The Iris B - Top and Dress with Pockets / Construction
The Iris Top and Dress has some lovely skill building techniques, which include pockets, inset sleeves and a front and back yoke with an corner inset V seam.
I’m demonstrating on a starched medium weight muslin. I would suggest a light to medium weight fabric for a beginner, as the area where the sleeves intercept with the side seams can be thick and become a little more difficult to sew.
Piece One - Front / Cut 1 on FOLD
Piece Two - Back/ Cut 1 on FOLD
Piece Three - Back Yoke / Cut one on FOLD - Finish edges
Piece Four - Front Yoke / Cut one on FOLD - Finish edges
Piece Five - Pocket / Cut Four - Finish edges
Piece Six - Shoulder Strap / Cut Two OPTIONAL
Piece Seven - Shoulder Loop / Cut Two OPTIONAL
ORDER OF CONSTRUCTION:
Front Yoke
Front facing
Understitch
Back Yoke
Back Facing
Understitch
Pockets
Shoulders
Sleeves
Side Seams
Hem
Optional: Shoulder straps and tabs
I’m demonstrating on a starched medium weight muslin. I would suggest a light to medium weight fabric if you are a beginner, as the area where the sleeves intercept with the side seams can be thick and become a little more difficult to sew.
Begin by adding a tiny piece of interfacing to the point on the front and front yoke wrong side, keeping it within the seam line.
Mark your seam line at 1/2” to find the point on both the front and the front yoke.
Snip into the front of the bodice, stopping just before your marked point.
Match the top of the point on both the yoke and bodice as shown right side to right side.
Move your front yoke from the middle to the left of your bodice, pinning along the seam before removing the center point pin.
Place your needle directly into the point at the center, leaving long thread tails before sewing.

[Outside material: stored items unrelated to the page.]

/-- RO fields of block `lin` of portion `p`. -/
def Area.blockRo (a : Area) (g : Grid) (lin p : Nat) : Bool :=
  let b : Block := { id := ⟨g.id, lin⟩, core := 0, q0 := 0, portion := p, warps := [] }
  let h := blockHeader g b
  let eq (o n : Nat) : Bool := a.nat o n == natLE ((h.drop o).take n)
  eq 0 0x20 && eq 0x28 0x10 && (Rec.mstr g.record || a.nat 0x20 8 == 0) && a.seqpRo g.record &&
  (List.range 16).all (fun n => decide (n < Rec.nbar g.record) ||
    a.zero (256 + (if Rec.mstr g.record then 512 else 0) + 16 * n) 16)
def Area.blockLegal (a : Area) (r : VReg) : Bool := !Rec.mstr r || legalPc (BitVec.ofNat 64 (a.nat 0x20 8))

/-- The saved blocks of a grid in ascending order. -/
def Grid.savedList (g : Grid) : List (Nat × Nat) :=
  (sortNats (g.savedBlocks.map Prod.fst)).map (fun n => (n, ((g.savedBlocks.find? (fun p => p.1 == n)).map Prod.snd).getD 0))

/-- Each saved block with its record. -/
def Area.records (a : Area) (g : Grid) : List ((Nat × Nat) × Area) :=
  let ls := g.savedList
  let o := blkOff (clustersOf g (ls.map Prod.fst)).length
  ls.zip ((List.range ls.length).map (fun i => a.sub (o + i * wholeSize g.record)))

def Area.warpRecs (a : Area) (r : VReg) : List (Nat × Area) :=
  (List.range (Rec.nwarps r)).map (fun i => (i, a.sub (blockSize r + i * warpSize r)))

def Area.allWarps (a : Area) (g : Grid) (p : Nat → Area → Bool) : Bool :=
  (a.records g).all (fun b => (b.2.warpRecs g.record).all (fun w => p w.1 w.2))

/-- The RO fields of the header and the cluster table. -/
def Area.headRo (a : Area) (g : Grid) : Bool :=
  let ls := g.savedList.map Prod.fst
  let h := saveHeader g 0 ls 0
  let eq (o n : Nat) : Bool := a.nat o n == natLE ((h.drop o).take n)
  eq 0 4 && eq 8 4 && eq 0x10 0x20 && eq 0x30 8 &&
  ((clustersOf g ls).zip (List.range (clustersOf g ls).length)).all (fun p => a.nat (0x100 + 32 * p.2) 4 == p.1)

def Area.tableRsv (a : Area) (g : Grid) : Bool :=
  (List.range (clustersOf g (g.savedList.map Prod.fst)).length).all (fun i =>
    a.zero (0x104 + 32 * i) 12 && (a.sub (0x110 + 32 * i)).cbarRsv)

/-- RSTAT of a check, before the reservations. -/
def Area.check (a : Area) (g : Grid) : Byte :=
  let st := a.nat 4 4 % 4
  if st ≠ 1 ∧ st ≠ 2 then 0x01
  else if !(a.headRsv && a.tableRsv g && (a.records g).all (fun b => b.2.blockRsv g.record) && a.allWarps g (fun _ w => w.warpRsv g.record)) then 0x02
  else if !(a.headRo g && (a.records g).all (fun b => b.2.blockRo g b.1.1 b.1.2) && a.allWarps g (fun i w => w.warpRo g.record i)) then 0x03
  else if !((a.records g).all (fun b => b.2.blockLegal g.record) && a.allWarps g (fun _ w => w.warpLegal)) then 0x04
  else 0x00

/-! ### Loading (R45, R282) -/

/-- A table of `n` entries, entry `i` being `f i`; default entries are not listed. -/
def tableOf {α : Type} [DecidableEq α] (d : α) (n : Nat) (f : Nat → α) : List (Nat × α) :=
  (List.range n).foldl (fun t i => tset d i (f i) t) []

def Area.bar (a : Area) : NBar :=
  let w := a.nat 0 4
  { exp := field w 0 6, arr := field w 8 6, phase := field w 16 1 == 1, fallen := field w 17 1 == 1, seqp := field w 18 1 == 1,
    seqa := field w 19 1 == 1, amask := BitVec.ofNat 32 (a.nat 4 4), torem := a.nat 8 4,
    begun := field w 8 6 != 0 || field w 17 1 == 1 || a.nat 8 4 != 0 }

def Area.cbar (a : Area) : CBar :=
  { exp := a.nat 0 2, arr := a.nat 2 2, phase := a.nat 4 4 % 2 == 1, fallen := a.nat 4 4 / 2 % 2 == 1, torem := a.nat 8 4,
    begun := a.nat 2 2 != 0 || a.nat 4 4 / 2 % 2 == 1 || a.nat 8 4 != 0 }

/-- A warp of a record, on the slot that a placement gave it; `phase` gives the saved phase of each barrier. -/
def Area.warp (a : Area) (r : VReg) (slot : Nat) (phase : Nat → Bool) : Warp :=
  let nS := Rec.nS r
  let nV := Rec.nV r
  let d (o : Nat) : DWord := BitVec.ofNat 64 (a.nat o 8)
  let fl := a.nat 0xAC 4
  let bw := field fl 8 4
  let x : Warp :=
    { pc := d 8, retired := BitVec.ofNat 32 (a.nat (304 + 4 * nS) 4), helper := BitVec.ofNat 32 (a.nat (308 + 4 * nS) 4),
      slot := slot, nest := BitVec.ofNat 128 (a.nat (288 + 4 * nS) 16),
      s := tableOf 0 nS (fun i => BitVec.ofNat 32 (a.nat (256 + 4 * i) 4)),
      k := tableOf 0 8 (fun i => BitVec.ofNat 32 (a.nat (256 + 4 * nS + 4 * i) 4)),
      v := tableOf 0 nV (fun i => BitVec.ofNat 1024 (a.nat (384 + 4 * nS + 128 * i) 128)),
      e := tableOf eInit nV (fun i => BitVec.ofNat 64 (a.nat (384 + 4 * nS + 128 * nV + 8 * i) 8)),
      stack := (List.range (a.nat 0x18 8)).map (fun i => d (0x20 + 8 * i)),
      fpst := BitVec.ofNat 32 (a.nat 0xA0 4) &&& (specMask .fpst).setWidth 32,
      mode := BitVec.ofNat 32 (a.nat 0xA4 4) &&& 1,
      trapcause := BitVec.ofNat 32 (a.nat 0xA8 4) &&& 0xFFFF, trappc := d 0xB0, trapaddr := d 0xB8,
      key := BitVec.ofNat 128 (a.nat 0xC0 16), ctr := BitVec.ofNat 128 (a.nat 0xD0 16),
      inTrap := fl % 2 == 1, forced := fl / 4 % 2 == 1,
      wait := if fl / 8 % 2 = 1 then some (.numbered bw (phase bw)) else none }
  if x.realLeft then x else { x with terminated := true, freed := true }

/-- A placed block with the content of its records. -/
def Area.load (a : Area) (r : VReg) (b : Block) : Block :=
  let o := 256 + (if Rec.mstr r then 512 else 0)
  let bars := (List.range 16).map (fun n => (a.sub (o + 16 * n)).bar)
  let phase (n : Nat) : Bool := ((bars[n]?).map (fun k => k.phase)).getD false
  { b with
    bars := bars,
    m := if Rec.mstr r then tableOf 0 64 (fun n => BitVec.ofNat 64 (a.nat (256 + 8 * n) 8)) else [],
    acc := tableOf 0 (32 * Rec.nacc r) (fun n => BitVec.ofNat 1024 (a.nat (o + 256 + 128 * n) 128)),
    scratch := tableOf scratchInit (128 * scratchLines r) (fun i => BitVec.ofNat 8 (a.nat (blockHead r + 136 * (i / 128) + i % 128) 1)),
    scratchSide := tableOf sideInit (8 * scratchLines r) (fun i => BitVec.ofNat 8 (a.nat (blockHead r + 136 * (i / 8) + 128 + i % 8) 1)),
    seq := b.seq.map (fun q => { q with pc := BitVec.ofNat 64 (a.nat 0x20 8) }),
    warps := ((a.warpRecs r).zip b.warps).map (fun p => p.1.2.warp r p.2.slot phase) }

/-- A block whose reservations a restore holds: nothing of it runs yet. -/
def Block.freeze (b : Block) : Block :=
  { b with frozen := true, warps := b.warps.map (fun x => { x with held := true }), seq := b.seq.map (fun q => { q with held := true }) }

def Block.thaw (b : Block) : Block :=
  { b with frozen := false, warps := b.warps.map (fun x => { x with held := false }), seq := b.seq.map (fun q => { q with held := false }) }

/-- The reservations of saved blocks granted, with their contents, one after another; blocks of one cluster on distinct
cores of their portion's die. -/
def State.restoreBlocks (s : State) (g : Grid) : List ((Nat × Nat) × Area) → List (Nat × Nat) → Option State
  | [], _ => some s
  | ((lin, p), a) :: rest, used =>
    let cl := clusterOf g lin
    let excl := (used.filter (fun u => u.1 == cl)).map Prod.snd
    match s.placeOn g lin ((g.diesOf[p]?).getD 0) excl with
    | none => none
    | some (t, c) => (t.setBlock ⟨g.id, lin⟩ (fun b => (a.load g.record b).freeze)).restoreBlocks g rest ((cl, c) :: used)

/-- RSTAT of the header. -/
def State.setRstat (s : State) (csa : DWord) (st : Byte) : State := s.devBytes none (csa.toNat + 0xC) [st]

/-- The grid's barriers from its save area. -/
def Area.grid (a : Area) (g : Grid) : Grid :=
  let cl := clustersOf g (g.savedList.map Prod.fst)
  { g with savedBlocks := [], dbars := (List.range 4).map (fun d => (a.sub (0x40 + 16 * d)).cbar),
           cbars := (cl.zip (List.range cl.length)).foldl (fun t p => tset {} p.1 (a.sub (0x110 + 32 * p.2)).cbar t) g.cbars }

/-- The bytes of a save area of `n` bytes, as their homes return them. -/
def State.areaAt (s : State) (pa n : Nat) : Area :=
  { mem := (List.range ((n + 127) / 128)).foldl (fun m i =>
      let l := pa / 128 + i
      if s.poisoned l || (s.awayLoc l).isSome then putLine m l (s.homeRead l).1 (BitVec.allOnes 128) else m) s.mem,
    at_ := pa }

/-- Bytes of a grid's save area. -/
def areaSize (g : Grid) : Nat :=
  blkOff (clustersOf g (g.savedList.map Prod.fst)).length + g.savedList.length * wholeSize g.record

/-- The restore command (R362, R363): a restore of the grid begins. -/
def State.restoreCmd (s : State) : State :=
  let f := s.front
  if f.cbusy then s.setCres 1
  else match s.grid? f.cmdgrid with
    | none => s.setCres 2
    | some g =>
      if !csaOk f.cmdcsa then s.setCres 3
      else if g.state ≠ .saved then s.setCres 4
      else s.setFront (fun f => { f with cres := 0, cbusy := true, restore := some { grid := g.id, csa := f.cmdcsa } })

def execGridRestore (s : State) : Out := .next (s.served s.restoreCmd)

Do NOT back tack….
Make three knots to tie off the thread and snip.
This method is a little different than usual, and took me some trial and error but I find that it keeps the point neat and pucker free.
Sewing the whole seam in one continuous line, usually creates a small crease at the center which is what we want to avoid.
Your bodice and yoke should now look like this.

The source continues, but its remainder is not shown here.